*** Block opens ***

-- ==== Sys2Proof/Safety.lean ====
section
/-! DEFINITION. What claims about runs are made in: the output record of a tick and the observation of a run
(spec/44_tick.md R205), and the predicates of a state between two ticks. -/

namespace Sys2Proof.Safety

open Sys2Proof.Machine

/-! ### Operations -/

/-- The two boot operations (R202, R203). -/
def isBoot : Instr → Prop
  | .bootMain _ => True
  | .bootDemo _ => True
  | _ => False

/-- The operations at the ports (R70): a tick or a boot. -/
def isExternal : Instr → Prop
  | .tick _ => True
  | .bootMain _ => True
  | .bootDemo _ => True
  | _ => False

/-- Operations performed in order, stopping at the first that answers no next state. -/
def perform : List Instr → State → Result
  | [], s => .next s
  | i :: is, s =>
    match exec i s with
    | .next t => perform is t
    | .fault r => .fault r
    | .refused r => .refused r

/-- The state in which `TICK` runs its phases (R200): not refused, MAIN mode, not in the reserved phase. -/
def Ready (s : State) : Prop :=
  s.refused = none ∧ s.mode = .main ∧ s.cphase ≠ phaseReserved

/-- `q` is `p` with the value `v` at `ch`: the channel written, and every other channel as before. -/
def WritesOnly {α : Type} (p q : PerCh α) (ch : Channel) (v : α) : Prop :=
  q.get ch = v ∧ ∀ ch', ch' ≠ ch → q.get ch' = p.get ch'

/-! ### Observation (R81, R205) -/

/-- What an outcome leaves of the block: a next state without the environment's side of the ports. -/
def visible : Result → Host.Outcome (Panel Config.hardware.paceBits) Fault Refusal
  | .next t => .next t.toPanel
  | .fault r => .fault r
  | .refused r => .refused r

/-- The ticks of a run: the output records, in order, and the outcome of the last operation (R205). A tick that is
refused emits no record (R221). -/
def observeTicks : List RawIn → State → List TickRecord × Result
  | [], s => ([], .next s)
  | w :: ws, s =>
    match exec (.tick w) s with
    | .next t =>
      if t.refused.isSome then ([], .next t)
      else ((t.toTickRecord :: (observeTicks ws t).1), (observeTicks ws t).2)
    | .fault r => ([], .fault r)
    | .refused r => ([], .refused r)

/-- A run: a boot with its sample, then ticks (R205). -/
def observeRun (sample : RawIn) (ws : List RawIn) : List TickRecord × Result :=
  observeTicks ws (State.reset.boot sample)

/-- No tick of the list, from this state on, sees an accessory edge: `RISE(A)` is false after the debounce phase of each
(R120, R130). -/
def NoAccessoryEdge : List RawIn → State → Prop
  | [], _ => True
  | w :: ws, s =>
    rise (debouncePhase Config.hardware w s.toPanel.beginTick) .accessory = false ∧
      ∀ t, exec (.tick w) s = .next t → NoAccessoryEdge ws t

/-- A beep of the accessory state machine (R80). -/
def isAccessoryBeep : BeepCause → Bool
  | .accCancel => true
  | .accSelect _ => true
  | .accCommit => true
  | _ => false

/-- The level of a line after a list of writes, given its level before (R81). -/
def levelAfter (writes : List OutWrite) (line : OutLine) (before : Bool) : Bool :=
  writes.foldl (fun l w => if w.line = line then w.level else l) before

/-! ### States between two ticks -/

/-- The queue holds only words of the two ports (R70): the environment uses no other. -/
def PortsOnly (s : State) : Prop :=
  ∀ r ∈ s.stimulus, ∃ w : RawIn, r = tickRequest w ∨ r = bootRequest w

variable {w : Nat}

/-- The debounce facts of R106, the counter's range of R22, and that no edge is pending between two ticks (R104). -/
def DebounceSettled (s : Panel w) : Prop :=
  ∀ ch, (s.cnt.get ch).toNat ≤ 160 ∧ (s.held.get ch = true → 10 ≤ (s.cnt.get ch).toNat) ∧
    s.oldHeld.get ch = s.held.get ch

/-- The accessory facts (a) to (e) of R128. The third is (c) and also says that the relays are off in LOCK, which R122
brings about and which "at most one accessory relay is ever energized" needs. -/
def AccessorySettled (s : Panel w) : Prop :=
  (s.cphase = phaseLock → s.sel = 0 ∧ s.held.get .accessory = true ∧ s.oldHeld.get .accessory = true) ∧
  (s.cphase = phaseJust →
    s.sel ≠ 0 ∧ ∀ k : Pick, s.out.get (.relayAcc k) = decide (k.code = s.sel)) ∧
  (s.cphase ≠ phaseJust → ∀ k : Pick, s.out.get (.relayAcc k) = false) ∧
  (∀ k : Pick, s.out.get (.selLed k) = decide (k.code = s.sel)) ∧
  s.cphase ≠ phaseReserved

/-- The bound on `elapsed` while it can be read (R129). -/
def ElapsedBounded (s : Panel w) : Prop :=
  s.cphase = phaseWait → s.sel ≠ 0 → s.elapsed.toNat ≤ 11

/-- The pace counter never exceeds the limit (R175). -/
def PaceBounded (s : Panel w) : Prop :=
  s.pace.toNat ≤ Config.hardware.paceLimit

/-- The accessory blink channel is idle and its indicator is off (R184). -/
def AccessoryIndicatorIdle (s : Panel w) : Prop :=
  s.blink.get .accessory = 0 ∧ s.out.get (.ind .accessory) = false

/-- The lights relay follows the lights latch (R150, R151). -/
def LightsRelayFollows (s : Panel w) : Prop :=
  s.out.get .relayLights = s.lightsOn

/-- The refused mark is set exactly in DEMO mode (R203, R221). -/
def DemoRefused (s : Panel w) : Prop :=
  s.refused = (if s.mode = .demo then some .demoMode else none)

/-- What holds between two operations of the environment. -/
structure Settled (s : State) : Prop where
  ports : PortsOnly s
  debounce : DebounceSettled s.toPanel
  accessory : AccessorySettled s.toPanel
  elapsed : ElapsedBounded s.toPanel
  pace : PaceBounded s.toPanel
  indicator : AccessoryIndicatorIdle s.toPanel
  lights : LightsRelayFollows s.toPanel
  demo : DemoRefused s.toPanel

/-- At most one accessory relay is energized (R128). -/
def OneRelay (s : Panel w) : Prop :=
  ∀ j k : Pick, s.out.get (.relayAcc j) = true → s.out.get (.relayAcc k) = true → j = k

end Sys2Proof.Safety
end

*** Block closes ***

Give an exact copy of the lines above from the line with "observeTicks ws (State.reset.boot sample)" up to and including the line with "s.pace.toNat ≤ Config.hardware.paceLimit", and leave everything else out.

  observeTicks ws (State.reset.boot sample)

/-- No tick of the list, from this state on, sees an accessory edge: `RISE(A)` is false after the debounce phase of each
(R120, R130). -/
def NoAccessoryEdge : List RawIn → State → Prop
  | [], _ => True
  | w :: ws, s =>
    rise (debouncePhase Config.hardware w s.toPanel.beginTick) .accessory = false ∧
      ∀ t, exec (.tick w) s = .next t → NoAccessoryEdge ws t

/-- A beep of the accessory state machine (R80). -/
def isAccessoryBeep : BeepCause → Bool
  | .accCancel => true
  | .accSelect _ => true
  | .accCommit => true
  | _ => false

/-- The level of a line after a list of writes, given its level before (R81). -/
def levelAfter (writes : List OutWrite) (line : OutLine) (before : Bool) : Bool :=
  writes.foldl (fun l w => if w.line = line then w.level else l) before

/-! ### States between two ticks -/

/-- The queue holds only words of the two ports (R70): the environment uses no other. -/
def PortsOnly (s : State) : Prop :=
  ∀ r ∈ s.stimulus, ∃ w : RawIn, r = tickRequest w ∨ r = bootRequest w

variable {w : Nat}

/-- The debounce facts of R106, the counter's range of R22, and that no edge is pending between two ticks (R104). -/
def DebounceSettled (s : Panel w) : Prop :=
  ∀ ch, (s.cnt.get ch).toNat ≤ 160 ∧ (s.held.get ch = true → 10 ≤ (s.cnt.get ch).toNat) ∧
    s.oldHeld.get ch = s.held.get ch

/-- The accessory facts (a) to (e) of R128. The third is (c) and also says that the relays are off in LOCK, which R122
brings about and which "at most one accessory relay is ever energized" needs. -/
def AccessorySettled (s : Panel w) : Prop :=
  (s.cphase = phaseLock → s.sel = 0 ∧ s.held.get .accessory = true ∧ s.oldHeld.get .accessory = true) ∧
  (s.cphase = phaseJust →
    s.sel ≠ 0 ∧ ∀ k : Pick, s.out.get (.relayAcc k) = decide (k.code = s.sel)) ∧
  (s.cphase ≠ phaseJust → ∀ k : Pick, s.out.get (.relayAcc k) = false) ∧
  (∀ k : Pick, s.out.get (.selLed k) = decide (k.code = s.sel)) ∧
  s.cphase ≠ phaseReserved

/-- The bound on `elapsed` while it can be read (R129). -/
def ElapsedBounded (s : Panel w) : Prop :=
  s.cphase = phaseWait → s.sel ≠ 0 → s.elapsed.toNat ≤ 11

/-- The pace counter never exceeds the limit (R175). -/
def PaceBounded (s : Panel w) : Prop :=
  s.pace.toNat ≤ Config.hardware.paceLimit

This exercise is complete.